Sometimes, it depends on other factors. I am cheap. I will willing pay for
commercial level tools, but I like to keep them in as pristine condition as
possible. So, a new tool, (if appropriate), say an electric drill, will
receive a coat of Armor-all, especially on the plastic surface, immediately
on purchase. Armor-all (and there are other such products) more or less
repels dirt and grease.
Hand planes are completely different kettle of fish. For working planes (as
opposed to display planes), break them down to their individual components,
removing the handles completely. Remove the planes from the washer, before
the drying cycle and hand dry each component, with a clean soft rag.

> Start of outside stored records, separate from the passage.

theorem witness_EncodedLength :
    let i : Instr := .nop3 (.long false (.i64 1)) (.long true (.i64 2)) (.mref false (.i64 3) .b8)
    WellFormed i = true ∧ (encode i).length = 32 ∧ WellFormed .nop0 = true ∧ (encode .nop0).length = 2 := by decide

theorem witness_StepRunsDecoded :
    let s := code [0x00, 0x10, 0x03, 0x00, 0x80, 0x05]
    let i : Instr := .add false false (.reg .b64 0) (.short false 5)
    pendingDelivery s = none ∧ s.halted = false ∧ IpAligned s ∧ WellFormed i = true ∧
      machineUnits s i = 0 ∧ (∃ t, exec i s = .next t ∧ pagingOn s.cr0 = false ∧ pagingOn t.cr0 = false) ∧
      ∀ k, 2 * k < (encode i).length →
        fetchUnit s (s.ip + BitVec.ofNat 64 (2 * k)) = .ok (((encode i).drop (2 * k)).take 2) := by
  refine ⟨rfl, rfl, by unfold IpAligned; decide +kernel, rfl, rfl, ?_, fun k h => ?_⟩
  · obtain ⟨t, h, hp⟩ := next_of_after (exec (.add false false (.reg .b64 0) (.short false 5))
      (code [0x00, 0x10, 0x03, 0x00, 0x80, 0x05])) (fun t => !pagingOn t.cr0) (by decide +kernel)
    exact ⟨t, h, by decide +kernel, by simpa using hp⟩
  have h6 : 2 * k < 6 := h
  have h3 : k < 3 := by omega
  have hall : ∀ k ∈ [0, 1, 2], fetchUnit (code [0x00, 0x10, 0x03, 0x00, 0x80, 0x05])
      ((code [0x00, 0x10, 0x03, 0x00, 0x80, 0x05]).ip + BitVec.ofNat 64 (2 * k)) =
        .ok (((encode (.add false false (.reg .b64 0) (.short false 5))).drop (2 * k)).take 2) := by decide +kernel
  exact hall k (by simp; omega)

/-- Instructions that access machine-specific registers: by an operand, and all of them. -/
theorem witness_StepRunsDecoded_msr :
    (∀ r ∈ [(148 : BitVec 8), 154], accessesMsr witMachine (.push (.reg .b64 r)) = true ∧
      after (exec (.push (.reg .b64 r)) witMachine) (fun _ => true) = true) ∧
      (accessesMsr witMachine (.storegf ma) = true ∧ accessesMsr witMachine (.rstregf ma) = true) ∧
      (∀ i ∈ [Instr.push (.reg .b64 145), .nop1 (.reg .b64 148)], accessesMsr witMachine i = false) ∧
      accessesMsr wit (.push (.reg .b64 148)) = false ∧ accessesMsr (prog witMachine) (.push (.reg .b64 148)) = false := by
  decide +kernel

/-- A write of `page` that ends its page and unmaps it, and one that keeps `page` as it is. -/
def remap (page : BitVec 32) : State × Instr :=
  let i : Instr := .mov (.reg .b64 129) (.long false (.i32 page))
  ({ put 0x20ff6 (encode i) (paged 0x20003 (code [])) with ip := 0x401ff6 }, i)

theorem witness_StepRunsDecoded_mapping :
    (∃ s i t, remap 0x13000 = (s, i) ∧ fetchUnit s s.ip = .ok [0, 0x80] ∧ exec i s = .next t ∧ pagingOn s.cr0 = true ∧
      s.brCr0 = s.cr0 ∧ s.brPage = s.page ∧ s.brMem = s.mem ∧ ptlBits t.cr0 = ptlBits s.cr0 ∧
      t.page.extractLsb' 0 12 = 0#12 ∧ t ≠ resetCpu t ∧ mappedTo t s.ip ≠ mappedTo s s.ip ∧
      stopsWith (step s) .mappingChanged = true) ∧
    ∃ s i t, remap 0x10000 = (s, i) ∧ exec i s = .next t ∧ t.cr0 = s.cr0 ∧ t.page = s.page ∧ t.mem = s.mem ∧ t.cfg = s.cfg := by
  constructor
  · obtain ⟨t, h, hp⟩ := next_of_after (exec (remap 0x13000).2 (remap 0x13000).1)
      (fun t => ptlBits t.cr0 == ptlBits (remap 0x13000).1.cr0 && t.page.extractLsb' 0 12 == 0#12 && t != resetCpu t &&
        mappedTo t (remap 0x13000).1.ip != mappedTo (remap 0x13000).1 (remap 0x13000).1.ip) (by decide +kernel)
    simp only [Bool.and_eq_true, beq_iff_eq, bne_iff_ne] at hp
    obtain ⟨⟨⟨h1, h2⟩, h3⟩, h4⟩ := hp
    exact ⟨_, _, t, rfl, by decide +kernel, h, by decide +kernel, by decide +kernel, by decide +kernel, by decide +kernel, h1, h2, h3,
      h4, by decide +kernel⟩
  · obtain ⟨t, h, hp⟩ := next_of_after (exec (remap 0x10000).2 (remap 0x10000).1)
      (fun t => decide (t.cr0 = (remap 0x10000).1.cr0 ∧ t.page = (remap 0x10000).1.page ∧ t.mem = (remap 0x10000).1.mem ∧
        t.cfg = (remap 0x10000).1.cfg)) (by decide +kernel)
    exact ⟨_, _, t, rfl, h, of_decide_eq_true hp⟩

theorem witness_FetchOldOrNew :
    pagingOn wit.cr0 = false ∧ pagingOn wit.brCr0 = false ∧
      (physInRange wit.cfg 0 = true ∧ present wit.cfg 0 = true ∧ physInRange wit.cfg (0 + 1) = true ∧
        present wit.cfg (0 + 1) = true) ∧
      (physInRange wit.cfg 0xfffffffe = true ∧ present wit.cfg 0xfffffffe = true ∧
        physInRange wit.cfg (0xfffffffe + 1) = true ∧ present wit.cfg (0xfffffffe + 1) = true) := by decide +kernel

theorem witness_FetchFaultsTaken :
    let odd : State := { wit with ip := 0x1001 }
    let far : State := { wit with ip := 0x100000000 }
    let bad : State := code [0x02, 0xf0]
    (pendingDelivery odd = none ∧ odd.halted = false ∧ odd.ip.getLsbD 0 = true) ∧
      (pendingDelivery far = none ∧ far.halted = false ∧ far.ip.getLsbD 0 = false ∧
        fetchFrom far 16 far.ip [] = .error (.exc (.pf
          { fcode := 0x100000000, pref := 0, plevel := 0, kind := 2, status := 0x600 }))) ∧
      (pendingDelivery bad = none ∧ bad.halted = false ∧ bad.ip.getLsbD 0 = false ∧
        fetchFrom bad 16 bad.ip [] = .ok [0x02, 0xf0] ∧ decode [0x02, 0xf0] = .error .unassignedOpcode) :=
  ⟨⟨rfl, rfl, by decide +kernel⟩, ⟨rfl, rfl, by decide +kernel, by decide +kernel⟩,
    ⟨rfl, rfl, by decide +kernel, by decide +kernel, by decide +kernel⟩⟩

/-- A machine-specific instruction whose operand lies beyond the physical range; and what may continue, and what may not. -/
theorem witness_FetchFaultsTaken_machine :
    let cut : State := { put 0xfffffffe [0xfe, 0x00] witAlt with ip := 0xfffffffe }
    (pendingDelivery cut = none ∧ cut.halted = false ∧ cut.ip.getLsbD 0 = false ∧
      fetchFrom cut 16 cut.ip [] = .ok [0xfe, 0x00] ∧ decode [0xfe, 0x00] = .ok (.machineSpecific 0 0, []) ∧
      machineOpcode cut.cfg 0 = some ⟨0, 1⟩ ∧ fetchUnits cut 1 (cut.ip + 2) = .error (.exc (.pf
        { fcode := 0x100000000, pref := 0, plevel := 0, kind := 2, status := 0x600 }))) ∧
      pagingOn cut.cr0 = false ∧ mayContinue wit (takeException wit .und) (wit.ip + 1) = true := by decide +kernel

theorem witness_InterruptBoundary :
    let idle : State := { wit with halted := true, irq := 0xffffffff }
    let last : State := { wit with cr0 := 2, irq := 0x80000000 }
    let first : State := { wit with cr0 := 2, irq := 0xffffffff }
    (idle.halted = true ∧ idle.nmi = false ∧ interruptsOn idle.cr0 = false) ∧ wit.raiseNmi.nmi = true ∧
      (last.nmi = false ∧ interruptsOn last.cr0 = true ∧ last.irq.getLsbD 31 = true ∧
        ∀ j, j < 31 → last.irq.getLsbD j = false) ∧
      (first.nmi = false ∧ interruptsOn first.cr0 = true ∧ first.irq.getLsbD 0 = true ∧
        ∀ j, j < 0 → first.irq.getLsbD j = false) ∧
      interruptsOn wit.cr0 = false ∧ pagingOn wit.cr0 = false := by decide +kernel

theorem witness_StepKeepsInv : Inv State.reset ∧ ∃ t, step State.reset = .next t := by
  refine ⟨⟨?_, ?_, ?_, ?_, ?_, ?_⟩, ?_⟩
  · unfold MemoryCanonical; decide
  · unfold ModeLegal; decide
  · unfold FlagsLegal; decide
  · unfold Cr0Legal; decide
  · unfold SccrLegal; decide
  · unfold IpAligned; decide
  · obtain ⟨t, h, -⟩ := next_of_after (step State.reset) (fun _ => true) (by decide +kernel)
    exact ⟨t, h⟩

theorem witness_ProgramModeKeepsSupervisor :
    let s := prog (code [0x00, 0x80, 0x03, 0x00, 0x80, 0x07])
    s.xm = true ∧ ∃ t, step s = .next t ∧ t.xm = true :=
  ⟨by decide +kernel, next_of_after _ _ (by decide +kernel)⟩

theorem witness_OnlyModeWriters :
    writesMode .fence = false ∧ (∃ t, exec .fence wit = .next t) ∧
      writesMode (.halt) = false ∧ ∃ t, exec .halt (prog wit) = .next t := by
  refine ⟨rfl, ?_, rfl, ?_⟩
  · obtain ⟨t, h, -⟩ := next_of_after (exec .fence wit) (fun _ => true) (by decide +kernel)
    exact ⟨t, h⟩
  · obtain ⟨t, h, -⟩ := next_of_after (exec .halt (prog wit)) (fun _ => true) (by decide +kernel)
    exact ⟨t, h⟩

theorem witness_EntrySequence :
    itabEntry wit 2 = .ok { ip := 0x8020, sp := 0 } ∧ itabEntry wit 63 = .ok { ip := 0, sp := 0 } ∧
      translateAll wit false .write ((if (0 : Word) = 0 then getGpr wit 7 else 0) - 32) 32 = .ok (span 0x7fe0 32) ∧
      checkTarget wit false 0x8020 = .ok () ∧ checkTarget wit false 0 = .ok () := by decide +kernel

theorem witness_ExceptionVectors :
    wit.pfcharp = 0 ∧
      (∃ t, enter { wit with fcode := Config.freeFcode wit.freeCtr } 1 wit.ip wit.flags (getGpr wit 7) = .ok t) ∧
      (∃ t, enter { wit with fcode := 0 } 2 wit.ip wit.flags (getGpr wit 7) = .ok t) ∧
      (∃ t, enter { wit with fcode := 0x100000000 } 3 wit.ip wit.flags (getGpr wit 7) = .ok t) ∧
      (∃ t, enter { wit with fcode := 0x2001 } 4 wit.ip wit.flags (getGpr wit 7) = .ok t) ∧
      (∃ t, enter { wit with fcode := Config.freeFcode wit.freeCtr } 6 wit.ip wit.flags (getGpr wit 7) = .ok t) :=
  ⟨by decide +kernel, ok_of_isSome _ (by decide +kernel), ok_of_isSome _ (by decide +kernel),
    ok_of_isSome _ (by decide +kernel), ok_of_isSome _ (by decide +kernel), ok_of_isSome _ (by decide +kernel)⟩

theorem witness_Escalation :
    ({ wit with itabp := 0x108 } : State).itabp.extractLsb' 0 5 ≠ 0#5 ∧
      (wit.itabp.extractLsb' 0 5 = 0#5 ∧ physRead8 wit wit.itabp = .ok 2048 ∧ min (2048 : Word).toNat 2048 < 32 * (64 + 1)) ∧
      (let none := table 31 (code [])
       none.itabp.extractLsb' 0 5 = 0#5 ∧ physRead8 none none.itabp = .ok 31 ∧ min (31 : Word).toNat 2048 < 32 * (0 + 1)) ∧
      ∀ v ∈ [0, 16, 63], enter (gpr 7 0 wit) v 0 (gpr 7 0 wit).flags (getGpr (gpr 7 0 wit) 7) = .error .servicing := by
  decide +kernel

/-- Entries that succeed: vectors 5, 32 and 63, and ABRT; and an entry of ABRT that fails. -/
theorem witness_Escalation_entry :
    (∀ v ∈ [5, 32, 63], ∃ t, enter wit v wit.ip wit.flags (getGpr wit 7) = .ok t) ∧
      (∃ t, enter { wit with fcode := 0 } 0 (Config.abortIp wit.freeCtr) (Config.abortFlags wit.freeCtr)
        (Config.abortSp wit.freeCtr) = .ok t) ∧
      enter { gpr 7 0 wit with fcode := 0 } 0 (Config.abortIp wit.freeCtr) (Config.abortFlags wit.freeCtr)
        (Config.abortSp wit.freeCtr) = .error .servicing := by
  refine ⟨fun v hv => ?_, ok_of_isSome _ (by decide +kernel), by decide +kernel⟩
  have h : ∀ v ∈ [5, 32, 63], (enter wit v wit.ip wit.flags (getGpr wit 7)).toOption.isSome = true := by decide +kernel
  exact ok_of_isSome _ (h v hv)

theorem witness_FaultInformation :
    let top : State := { wit with pfcharp := 0xfffffff0 }
    let odd : State := { wit with pfcharp := 0x108 }
    let far : State := { wit with pfcharp := 0x100000000 }
    wit.pfcharp = 0 ∧
      (top.pfcharp ≠ 0 ∧ top.pfcharp.extractLsb' 0 4 = 0#4 ∧
        translateAll top false .write top.pfcharp 16 = .ok (span 0xfffffff0 16)) ∧
      (odd.pfcharp ≠ 0 ∧ odd.pfcharp.extractLsb' 0 4 ≠ 0#4) ∧
      (far.pfcharp ≠ 0 ∧ translateAll far false .write far.pfcharp 16 = .error (.exc (.pf
          { fcode := 0x100000000, pref := 0, plevel := 0, kind := 1, status := 0x600 }))) := by decide +kernel

theorem witness_ReturnUndoesEntry :
    let s := prog wit
    pagingOn s.cr0 = false ∧ ModeLegal s ∧ (0x3000 : Word).getLsbD 0 = false ∧ physInRange s.cfg 0x3000 = true ∧
      present s.cfg 0x3000 = true ∧ ∃ t, enter s 2 0x3000 s.flags (getGpr s 7) = .ok t :=
  ⟨by decide +kernel, by unfold ModeLegal; decide +kernel, by decide, by decide +kernel, by decide +kernel,
    ok_of_isSome _ (by decide +kernel)⟩

theorem witness_SupervisorOnly : (prog wit).xm = true := by decide +kernel

theorem witness_AddressRanges :
    pagingOn witAlt.cr0 = false ∧ ¬ (0x100000000 : Word).toNat < 2 ^ (32 + 4 * witAlt.cfg.pas.toNat) ∧
      ((0x10000 : Word).toNat < 2 ^ (32 + 4 * witAlt.cfg.pas.toNat) ∧ present witAlt.cfg 0x10000 = false) ∧
      ((0xffffffff : Word).toNat < 2 ^ (32 + 4 * witAlt.cfg.pas.toNat) ∧ present witAlt.cfg 0xffffffff = true) ∧
      (0xffff : Word).toNat < 0x10000 ∧ virtInRange 0 0x7fffffff = true ∧ virtInRange 0 0x80000000 = false ∧
      virtInRange 0 0xffffffff80000000 = true ∧ virtInRange 0 0xffffffff7fffffff = false := by decide +kernel

/-- A paged state, and one for each failing step of the walk and of the checks after it. -/
theorem witness_PageRights :
    let s := paged 0x2000e (code [])
    let bad : State := { s with page := 0x10001 }
    let empty := put8 0x11010 0x12000 s
    let sxp := paged 0x20013 (code [])
    let far := paged 0x10000000e (code [])
    let hole : State := { s with cfg := { s.cfg with absent := [{ base := 0x20234, size := 1 }] } }
    let cut : State := { s with cfg := { s.cfg with absent := [{ base := 0x1200b, size := 1 }] } }
    let up : State := { s with cr0 := 0x21, wptl := 0 }
    let found (s : State) (xm : Bool) (k : Access) : Except Trap Leaf :=
      walk s xm k 0x401234 (walkPtl s 0x401234) (topLevel (walkPtl s 0x401234)) (entryAddress s.page) false false
    (pagingOn s.cr0 = true ∧ translate s true .write 0x401fff = .ok 0x20fff ∧ virtInRange (ptlOf s.cr0) 0x401234 = true ∧
      s.page.extractLsb' 0 12 = 0#12 ∧ bad.page.extractLsb' 0 12 ≠ 0#12) ∧
      (found empty false .read = .error (.exc (.pf
        { fcode := 0x401234, pref := 0x12000, plevel := 1, kind := 0, status := 0x1000 }))) ∧
      (found s true .fetch = .ok { entry := 0x2000e, xm := true, sxp := false } ∧ (0x2000e : Word).extractLsb' 0 2 ≠ 3#2) ∧
      found sxp false .fetch = .ok { entry := 0x20013, xm := false, sxp := true } ∧
      (found far false .read = .ok { entry := 0x10000000e, xm := true, sxp := false } ∧
        physInRange far.cfg (0x100000000 ||| 0x234) = false) ∧
      (found hole false .read = .ok { entry := 0x2000e, xm := true, sxp := false } ∧ present hole.cfg 0x20234 = false) ∧
      (0 < 6 ∧ 5 < 6 ∧ physInRange s.cfg (0x100000000 + 7) = false ∧ physInRange s.cfg (0x12008 + 7) = true ∧
        present cut.cfg (0x12008 + BitVec.ofNat 64 3) = false ∧ (∀ i < 8, present s.cfg (0x12008 + BitVec.ofNat 64 i) = true) ∧
        levelIndex 0 1 0x401234 = 1) ∧
      walkStep s false .read 0x401234 0x12000 0 (0 + 1) = .ok 0x2000e ∧
      (ptlOf up.cr0 = 4 ∧ virtInRange up.wptl.toNat 0x401234 = true) := by decide +kernel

THOROUGHLY dry each component. Then, coat each component, individually with
the wax. The process will remove any dirt and grime (from the smallest
crevasses) that may have accumulated over time. It will closely resemble a
plane. If you fail to thoroughly dry the item, it will closely resemble a
mass of rust. (Of course, this method will remove most of the patina highly
prized by collectors, and is a great way to take an expensive collectable
plane and reduce it's value significantly).
One "old-timer" has taught me a valuable lesson for garden tools. His
ancient shovels and hoes are in magnificent condition. He thoroughly cleans
them after every use, (no matter how minor), and again uses an oily rag. At
least once a year, every wooden handle is re-coated with linseed oil. BTW,
his tools are very slowly disappearing. He sharpens his shovels and hoes
just as any craftsman would sharpen a saw. There is a small, but
perceptible ease when using his tools, as compared to blunt tools most use.